TASK INSTRUCTIONS: In the entries that follow, the line with "theorem groupWord_append_succ (g" opens the range and the line with "Option (Fin 64))" closes it; repeat that range exactly, both lines included.
****
-- ==== Sys2Proof/Laws/Decode.lean ====
section
/-! SUPPORT. The fields of a packed command word, a word from its fields, and the register index map. -/

namespace Sys2Proof

section fields
variable (op : BitVec 8) (r : BitVec 5) (len : BitVec 4) (data : Word)

@[simp] theorem opField_packCommand : opField (packCommand op r len data) = op := by
  unfold opField packCommand
  repeat rw [BitVec.extractLsb'_append_eq_of_le (by decide)]
  exact BitVec.extractLsb'_eq_self

@[simp] theorem z1Field_packCommand : z1Field (packCommand op r len data) = 0#3 := by
  unfold z1Field packCommand
  repeat rw [BitVec.extractLsb'_append_eq_of_le (by decide)]
  rw [BitVec.extractLsb'_append_eq_of_add_le (by decide)]
  exact BitVec.extractLsb'_eq_self

@[simp] theorem rField_packCommand : rField (packCommand op r len data) = r := by
  unfold rField packCommand
  repeat rw [BitVec.extractLsb'_append_eq_of_le (by decide)]
  rw [BitVec.extractLsb'_append_eq_of_add_le (by decide)]
  exact BitVec.extractLsb'_eq_self

@[simp] theorem z2Field_packCommand : z2Field (packCommand op r len data) = 0#4 := by
  unfold z2Field packCommand
  repeat rw [BitVec.extractLsb'_append_eq_of_le (by decide)]
  rw [BitVec.extractLsb'_append_eq_of_add_le (by decide)]
  exact BitVec.extractLsb'_eq_self

@[simp] theorem lenField_packCommand : lenField (packCommand op r len data) = len := by
  unfold lenField packCommand
  repeat rw [BitVec.extractLsb'_append_eq_of_le (by decide)]
  rw [BitVec.extractLsb'_append_eq_of_add_le (by decide)]
  exact BitVec.extractLsb'_eq_self

@[simp] theorem z3Field_packCommand : z3Field (packCommand op r len data) = 0#8 := by
  unfold z3Field packCommand
  repeat rw [BitVec.extractLsb'_append_eq_of_le (by decide)]
  rw [BitVec.extractLsb'_append_eq_of_add_le (by decide)]
  exact BitVec.extractLsb'_eq_self

@[simp] theorem dataField_packCommand : dataField (packCommand op r len data) = data := by
  unfold dataField packCommand
  rw [BitVec.extractLsb'_append_eq_of_add_le (by decide)]
  exact BitVec.extractLsb'_eq_self

@[simp] theorem zerosOk_packCommand : zerosOk (packCommand op r len data) = true := by
  simp [zerosOk]

end fields

/-- A command word is its seven fields. -/
theorem fields_join (cw : CommandWord) :
    opField cw ++ z1Field cw ++ rField cw ++ z2Field cw ++ lenField cw ++ z3Field cw ++ dataField cw = cw := by
  apply BitVec.eq_of_getLsbD_eq
  intro i hi
  simp only [opField, z1Field, rField, z2Field, lenField, z3Field, dataField, BitVec.getLsbD_append,
    BitVec.getLsbD_extractLsb']
  split_ifs <;> (rw [decide_eq_true (by omega), Bool.true_and]; congr 1; omega)

/-- A word whose must-be-zero fields are zero is packed from its other fields. -/
theorem packCommand_fields {cw : CommandWord} (h : zerosOk cw = true) :
    packCommand (opField cw) (rField cw) (lenField cw) (dataField cw) = cw := by
  simp only [zerosOk, Bool.and_eq_true, beq_iff_eq] at h
  conv_rhs => rw [← fields_join cw]
  rw [packCommand, h.1.1, h.1.2, h.2]

/-- Two words are equal when their fields are. -/
theorem word_eq_iff (a b : CommandWord) :
    a = b ↔ opField a = opField b ∧ z1Field a = z1Field b ∧ rField a = rField b ∧ z2Field a = z2Field b ∧
      lenField a = lenField b ∧ z3Field a = z3Field b ∧ dataField a = dataField b := by
  constructor
  · rintro rfl; simp
  · rintro ⟨h1, h2, h3, h4, h5, h6, h7⟩
    rw [← fields_join a, ← fields_join b, h1, h2, h3, h4, h5, h6, h7]

/-- Masking a word masks its opcode. -/
theorem opField_and (a b : CommandWord) : opField (a &&& b) = opField a &&& opField b := by
  simp [opField, BitVec.extractLsb'_and]

/-- What a word that decodes has passed. -/
theorem decode_ok_fields {cw : CommandWord} {i : Instr} (h : decode cw = .ok i) :
    opField cw ∈ assignedOpcodes ∧ zerosOk cw = true ∧
      decodeOperands (opField cw) (rField cw) (lenField cw) (dataField cw) = some i := by
  unfold decode at h
  split at h
  · rename_i ha
    split at h
    · rename_i hz
      split at h
      · rename_i i' h'
        cases h
        exact ⟨ha, hz, h'⟩
      · cases h
    · cases h
  · cases h

@[simp] theorem regOfIndex_regIndex (r : Reg) : regOfIndex (regIndex r) = some r := by
  rcases r with _ | _ | k | k | k | k | _
  case s0 | s1 | status => decide
  all_goals revert k; decide

theorem regIndex_regOfIndex {x : BitVec 5} {r : Reg} (h : regOfIndex x = some r) : regIndex r = x := by
  have key : ∀ x : BitVec 5, ∀ r ∈ regOfIndex x, regIndex r = x := by decide
  exact key x r h

@[simp] theorem laneOfField_laneField (k : Lane) : laneOfField (laneField k) = some k := by
  revert k; decide

theorem laneField_laneOfField {x : BitVec 5} {k : Lane} (h : laneOfField x = some k) : laneField k = x := by
  have key : ∀ x : BitVec 5, ∀ k ∈ laneOfField x, laneField k = x := by decide
  exact key x k h

/-- A byte count of at most 8 fits the four bits of `len`. -/
theorem toNat_ofNat_count {n : Nat} (h : countOk n = true) : (BitVec.ofNat 4 n).toNat = n := by
  have hn : n ≤ 8 := of_decide_eq_true h
  rw [BitVec.toNat_ofNat]
  omega

end Sys2Proof
end

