/-- Settles O37: each hand hash moves the Mixer State on and XORs one accumulator, as the block computation does. -/
theorem dblkIsEightHashbAndXacc : Obligations.DblkIsEightHashbAndXacc := by
  intro s t h
  obtain rfl := eq_commandEffect_of_exec h
  obtain ⟨rs, hfold⟩ := foldHashes_eq (blockFolds s.b) s
  refine ⟨_, hfold, fun r => ?_⟩
  rw [foldHashRegs_blockFolds, commandEffect_dblk, readReg_respond]
  cases r <;> rfl

/-- Settles O49: the four loads leave the padded block, whose lanes are message bytes. -/
theorem loadsLeaveThePaddedBlock : Obligations.LoadsLeaveThePaddedBlock := by
  intro msg i s hs
  refine ⟨_, _, exchange_eq_runCommands (loads_wf msg i) hs, fun k j hj => ?_⟩
  obtain ⟨rs, hloads⟩ := runCommands_loads msg i s
  rw [hloads, ← byteOf_paddedWord msg i k hj, ← paddedBlock_get]
  rfl

/-- Settles O53: a byte past the end of a message is 0, as an appended zero is; the string is evaluated. -/
theorem trailingZerosInTheLastBlockKeepTheDigest : Obligations.TrailingZerosInTheLastBlockKeepTheDigest := by
  refine ⟨by decide, fun s hs => ?_, fun msg n => digestOf_append_zeros,
    digestOf_append_zeros (msg := []) (n := 1) rfl, digestOf_append_zeros (msg := []) (n := 32) rfl⟩
  have htext : render (digestOf []).2 =
      "a582d1d4e8eaf5534ade9b326d081316f6c3ddf5579db2f8ebf216ca367be784".toList := by decide +kernel
  exact ⟨_, htext ▸ runDigest_eq [] hs⟩

/-- Settles O48: the count is the length divided by 32, rounded up, and at least 1. -/
theorem blockCountIsTheStatedOne : Obligations.BlockCountIsTheStatedOne := by
  refine ⟨fun len => ?_, rfl, rfl, rfl, rfl, rfl⟩
  rw [numBlocks_eq]
  omega

end Sys2Proof.Machine
end

section
/-! PROOFS. The bit counts of the Hamming Counter, lane by lane (43_hamming.md R171, R172). -/

namespace Sys2Proof

theorem decodeOperands_hamd (r : BitVec 5) (len : BitVec 4) (d : Word) :
    decodeOperands 0x40#8 r len d = if r = 0#5 ∧ len = 0#4 ∧ d = 0#64 then some .hamd else none := rfl

end Sys2Proof

namespace Sys2Proof.Machine

theorem popcount_xor_eq_zero_iff (a b : Word) : popcount (a ^^^ b) = 0 ↔ a = b := by
  rw [popcount_eq_zero, BitVec.xor_eq_zero_iff]

theorem popcount_xor_eq_full_iff (a b : Word) : popcount (a ^^^ b) = 64 ↔ a = ~~~b := by
  have hbit : ∀ i < 64, (a ^^^ b).getLsbD i = true ↔ a.getLsbD i = (~~~b).getLsbD i := fun i hi => by
    simp [hi, Bool.eq_not]
  rw [popcount_eq_full, BitVec.eq_of_getLsbD_eq_iff]
  exact forall₂_congr hbit

theorem Lanes.eq_iff_get_eq {p q : Lanes} : p = q ↔ ∀ k, p.get k = q.get k :=
  ⟨fun h _ => h ▸ rfl, Lanes.ext_get⟩

/-- The distance as one sum over the four positions. -/
theorem hammingDistance_eq_sum (p q : Lanes) :
    hammingDistance p q = ∑ k : Lane, popcount (p.get k ^^^ q.get k) :=
  (Fin.sum_univ_four fun k => popcount (p.get k ^^^ q.get k)).symm

theorem hammingDistance_eq_zero_iff (p q : Lanes) : hammingDistance p q = 0 ↔ p = q := by
  simp only [hammingDistance_eq_sum, Finset.sum_eq_zero_iff, Finset.mem_univ, true_imp_iff, popcount_xor_eq_zero_iff,
    Lanes.eq_iff_get_eq]

theorem hammingDistance_comm (p q : Lanes) : hammingDistance p q = hammingDistance q p := by
  simp only [hammingDistance_eq_sum, BitVec.xor_comm]

theorem hammingDistance_le (p q : Lanes) : hammingDistance p q ≤ 256 := by
  rw [hammingDistance_eq_sum]
  exact Finset.sum_le_card_nsmul Finset.univ _ 64 fun k _ => popcount_le _

/-- Four counts of at most 64 add up to 256 only when each is 64. -/
theorem hammingDistance_eq_full_iff (p q : Lanes) :
    hammingDistance p q = 256 ↔ ∀ k, p.get k = ~~~(q.get k) := by
  have hall := Finset.sum_eq_sum_iff_of_le (s := Finset.univ) (g := fun _ => 64)
    fun (k : Lane) _ => popcount_le (p.get k ^^^ q.get k)
  rw [hammingDistance_eq_sum]
  refine hall.trans ?_
  simp only [Finset.mem_univ, true_imp_iff, popcount_xor_eq_full_iff]

/-- The distance fits the value of a response word. -/
theorem toNat_ofNat_hammingDistance (p q : Lanes) :
    (BitVec.ofNat 64 (hammingDistance p q)).toNat = hammingDistance p q :=
  (BitVec.toNat_ofNat _ _).trans (Nat.mod_eq_of_lt ((hammingDistance_le p q).trans_lt (by decide)))

end Sys2Proof.Machine
end

section
/-! PROOFS. Reading a text of digits: which texts have digit values, the value at each place, and the words of groups of
sixteen digits (43_hamming.md R176, R177, R179, R181). -/

namespace Sys2Proof.Machine

/-! ### The digit values of a text -/

theorem hexValues_append {cs ds : List Char} {us vs : List Nat} (hc : hexValues cs = some us)
    (hd : hexValues ds = some vs) : hexValues (cs ++ ds) = some (us ++ vs) := by
  rw [hexValues_eq_some_iff] at hc hd ⊢
  rw [List.map_append, List.map_append, hc, hd]

theorem exists_hexValues_iff (cs : List Char) :
    (∃ vs, hexValues cs = some vs) ↔ ∀ c ∈ cs, c ∈ "0123456789abcdefABCDEF".toList := by
  have hrange : (∃ vs, hexValues cs = some vs) ↔ cs.map hexValue ∈ Set.range (List.map some) :=
    exists_congr fun vs => (hexValues_eq_some_iff cs vs).trans eq_comm
  rw [hrange, Set.range_list_map, Set.mem_ofPred_eq, List.forall_mem_map]
  refine forall₂_congr fun c _ => ?_
  rw [← hexValue_isSome_iff, Option.isSome_iff_exists, Set.mem_range]
  simp only [eq_comm]

theorem hexValues_map_toLower (cs : List Char) : hexValues (cs.map Char.toLower) = hexValues cs := by
  induction cs with
  | nil => rfl
  | cons c cs ih => simp only [List.map_cons, hexValues, hexValue_toLower, ih]

/-- The digit value at a place of the text is that of the character there. -/
theorem hexValue_getD {cs : List Char} {vs : List Nat} (h : hexValues cs = some vs) {i : Nat} (hi : i < cs.length)
    (c : Char) (v : Nat) : hexValue (cs.getD i c) = some (vs.getD i v) := by
  have hv : i < vs.length := (hexValues_length h).symm ▸ hi
  have hplace := congrArg (·[i]?) ((hexValues_eq_some_iff cs vs).1 h)
  simpa [hi, hv] using hplace

theorem hexValues_lt {cs : List Char} {vs : List Nat} (h : hexValues cs = some vs) : ∀ v ∈ vs, v < 16 := by
  intro v hv
  have hmem : some v ∈ cs.map hexValue := (hexValues_eq_some_iff cs vs).1 h ▸ List.mem_map_of_mem hv
  obtain ⟨c, -, hc⟩ := List.mem_map.1 hmem
  exact (hexValue_eq_some hc).1

/-! ### Groups of sixteen digits -/

theorem groupWord_eq (ds : List Nat) (g : Nat) :
    groupWord ds g = BitVec.ofNat 64 (ofHexDigits ((ds.drop (16 * g)).take 16)) := rfl

section
variable {ds : List Nat} (hd : ds.length = 16) (rest : List Nat)
include hd

theorem groupWord_append_zero : groupWord (ds ++ rest) 0 = BitVec.ofNat 64 (ofHexDigits ds) := by
  rw [groupWord_eq, Nat.mul_zero, List.drop_zero, List.take_left' hd]

theorem groupWord_append_succ (g : Nat) : groupWord (ds ++ rest) (g + 1) = groupWord rest g := by
  rw [groupWord_eq, groupWord_eq, Nat.mul_succ, Nat.add_comm, ← List.drop_drop, List.drop_left' hd]

end

/-- The word of a group of digits is the number they stand for: sixteen digits do not overflow it. -/
theorem toNat_groupWord {ds : List Nat} (hds : ∀ v ∈ ds, v < 16) {g : Nat} (hg : 16 * g + 16 ≤ ds.length) :
    (groupWord ds g).toNat = ((List.range 16).map fun i => ds.getD (16 * g + i) 0 * 16 ^ (15 - i)).sum := by
  have hlen : ((ds.drop (16 * g)).take 16).length = 16 := by
    rw [List.length_take, List.length_drop]
    omega
  have hlt : ofHexDigits ((ds.drop (16 * g)).take 16) < 16 ^ 16 := by
    have := ofHexDigits_lt fun v hv => hds v (List.drop_subset (16 * g) ds (List.take_subset 16 _ hv))
    rwa [hlen] at this
  have hmod : ofHexDigits ((ds.drop (16 * g)).take 16) % 2 ^ 64 = _ := Nat.mod_eq_of_lt hlt
  rw [groupWord_eq, BitVec.toNat_ofNat, hmod, ofHexDigits_eq_sum, hlen]
  refine congrArg List.sum (List.map_congr_left fun i hi => ?_)
  have hi' : i < 16 := List.mem_range.1 hi
  simp [List.getD_eq_getElem?_getD, hi']
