/-- A table walk in flight (R121, R134, R135): its next index, and what it has found so far. -/
inductive TableWalk where
  | search (lane : Fin 17) (kind : Kind) (next : Nat) (found : Option (Fin 64))
  | clearConsumer (consumer : Fin 8) (next changed deleted : Nat)
  | clearLane (lane : Fin 17) (next changed deleted : Nat)
  deriving DecidableEq, Repr

structure Delivery where
  table          : Table TableEntry 64
  policy         : UnmatchedPolicy
  defaultSet     : BitVec 8
  stallInterval  : Nat           -- 100 ms
  stallRobust    : Nat
  lastServed     : Fin 8
  consumers      : Table Consumer 8
  walk           : Option TableWalk
  deriving DecidableEq, Repr

/-! ## Drawer unit (R147, R148) -/

inductive Position where
  | closed | opened
  deriving DecidableEq, Repr

inductive KickState where
  | idle | waiting | energized | confirming
  deriving DecidableEq, Repr

/-- One drawer (R147). `senseInput` is the level last read, `candidate` the sense candidate. `limitTimer` counts
seconds; `limitSubMs` is how many ms of its running second have passed (notes/assumptions/9.md). -/
structure Drawer where
  present       : Bool
  pulseWidth    : Nat            -- ms
  confirmTime   : Nat            -- 10 ms
  openLimit     : Nat            -- s, 0 off
  senseInput    : Position
  candidate     : Position
  stability     : Option Nat     -- ms
  position      : Position
  settled       : Bool
  kick          : KickState
  openedInPulse : Bool
  unitHeld      : Option (Fin 8)
  kickTimer     : Option Nat     -- ms
  openTime      : Nat            -- ms, saturating
  limitTimer    : Option Nat     -- s
  limitSubMs    : Nat            -- ms
  limitsPassed  : Nat
  openCount     : Nat
  deriving DecidableEq, Repr

inductive UnitState where
  | available | energizing | recovering
  deriving DecidableEq, Repr

structure SupplyUnit where
  state : UnitState
  timer : Option Nat             -- ms
  deriving DecidableEq, Repr

structure DrawerUnit where
  drawers      : Table Drawer 32
  units        : Table SupplyUnit 8
  supplyLimit  : Nat             -- K
  pendingLimit : Option Nat
  supplyGap    : Nat             -- ms
  waitList     : List (Fin 32)
  inhibit      : Bool
  monitor      : Bool
  supplyHigh   : Bool
  deriving DecidableEq, Repr

/-! ## Tone and lamp unit (R169, R171, R179) -/

structure Tone where
  divider : Nat                  -- µs
  onTime  : Nat                  -- 10 ms
  offTime : Nat                  -- 10 ms
  repeats : Nat
  level   : Nat
  deriving DecidableEq, Repr

inductive TonePhase where
  | sounding | silent
  deriving DecidableEq, Repr

structure PlayingCopy where
  entry : Fin 8
  tone  : Tone
  deriving DecidableEq, Repr

/-- A lane's tone generator (R171): PLAYING exactly while `playing` is present. `phaseUs` is how long the phase
has lasted, from which the square wave's level is read (R170). -/
structure Generator where
  playing    : Option PlayingCopy
  phase      : TonePhase
  phaseTimer : Option Nat        -- ms
  cycles     : Nat
  phaseUs    : Nat               -- µs
  deriving DecidableEq, Repr

inductive LampMode where
  | off | on | flashSlow | flashFast
  deriving DecidableEq, Repr

/-- A lane's lamp (R179): `overrideMode` absent is AUTO; a staged request is a mode or AUTO. -/
structure Lamp where
  overrideMode : Option LampMode
  staged       : Option (Option LampMode)
  deriving DecidableEq, Repr

structure ToneUnit where
  tones      : Table Tone 8
  generators : Table Generator 16
  flash      : Nat               -- ms, 0 to 999
  lamps      : Table Lamp 16
  deriving DecidableEq, Repr

/-! ## Trunk port (R182) -/

inductive TrunkRate where
  | k250 | k500 | k1000 | k2000
  deriving DecidableEq, Repr

inductive ReceiverState where
  | waitIdle | idle | receiving
  deriving DecidableEq, Repr

inductive ResetCause where
  | powerOn | pin | trunk
  deriving DecidableEq, Repr

/-- A request: its tag and its payload, the request code first (R183, R187). -/
structure Request where
  tag     : Byte
  payload : List Byte
  deriving DecidableEq, Repr

/-- The reply codes (11.2). -/
inductive ReplyCode where
  | done | doneClamped | donePresent | doneAbsent | doneIgnored
  | refusedBusy | refusedMalformed | refusedUnknown | refusedState | refusedInUse | refusedNotReady
  | refusedCheck | refusedInterlock | refusedInhibited | refusedNoKeymap
  deriving DecidableEq, Repr

/-- A reply: the request's tag and code, the reply code and the reply fields (R189). -/
structure Reply where
  tag     : Byte
  request : Byte
  code    : ReplyCode
  fields  : List Byte
  deriving DecidableEq, Repr

/-- A frame being sent, which keeps its own copy of what it carries (R145, R190). -/
inductive OutFrame where
  | reply (r : Reply)
  | event (consumer : Fin 8) (ev : Event) (body : List Byte) (urgent : Bool)
  deriving DecidableEq, Repr

inductive Transmitter where
  | free
  | sending (f : OutFrame)
  | gap
  deriving DecidableEq, Repr

/-- The trunk port (R182). `waitFresh` says that no character has come since WAIT-IDLE was entered after a
complete frame or at a device reset (R184). A reply place is reserved exactly while a request is in progress
(R188). -/
structure Trunk where
  bitRate        : TrunkRate
  receiver       : ReceiverState
  waitFresh      : Bool
  frame          : List Byte
  requests       : List Request
  replies        : List Reply
  inProgress     : Option Request
  takingClosed   : Bool
  transmitter    : Transmitter
  clock          : Word32
  cause          : ResetCause
  checkErrors    : Nat
  malformed      : Nat
  wrongDirection : Nat
  busyRefusals   : Nat
  dropped        : Nat
  ignoredCredits : Nat
  deriving DecidableEq, Repr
****
EXERCISE RESULT:
theorem groupWord_append_succ (g : Nat) : groupWord (ds ++ rest) (g + 1) = groupWord rest g := by
  rw [groupWord_eq, groupWord_eq, Nat.mul_succ, Nat.add_comm, ← List.drop_drop, List.drop_left' hd]

end

/-- The word of a group of digits is the number they stand for: sixteen digits do not overflow it. -/
theorem toNat_groupWord {ds : List Nat} (hds : ∀ v ∈ ds, v < 16) {g : Nat} (hg : 16 * g + 16 ≤ ds.length) :
    (groupWord ds g).toNat = ((List.range 16).map fun i => ds.getD (16 * g + i) 0 * 16 ^ (15 - i)).sum := by
  have hlen : ((ds.drop (16 * g)).take 16).length = 16 := by
    rw [List.length_take, List.length_drop]
    omega
  have hlt : ofHexDigits ((ds.drop (16 * g)).take 16) < 16 ^ 16 := by
    have := ofHexDigits_lt fun v hv => hds v (List.drop_subset (16 * g) ds (List.take_subset 16 _ hv))
    rwa [hlen] at this
  have hmod : ofHexDigits ((ds.drop (16 * g)).take 16) % 2 ^ 64 = _ := Nat.mod_eq_of_lt hlt
  rw [groupWord_eq, BitVec.toNat_ofNat, hmod, ofHexDigits_eq_sum, hlen]
  refine congrArg List.sum (List.map_congr_left fun i hi => ?_)
  have hi' : i < 16 := List.mem_range.1 hi
  simp [List.getD_eq_getElem?_getD, hi']
/-- A table walk in flight (R121, R134, R135): its next index, and what it has found so far. -/
inductive TableWalk where
  | search (lane : Fin 17) (kind : Kind) (next : Nat) (found : Option (Fin 64))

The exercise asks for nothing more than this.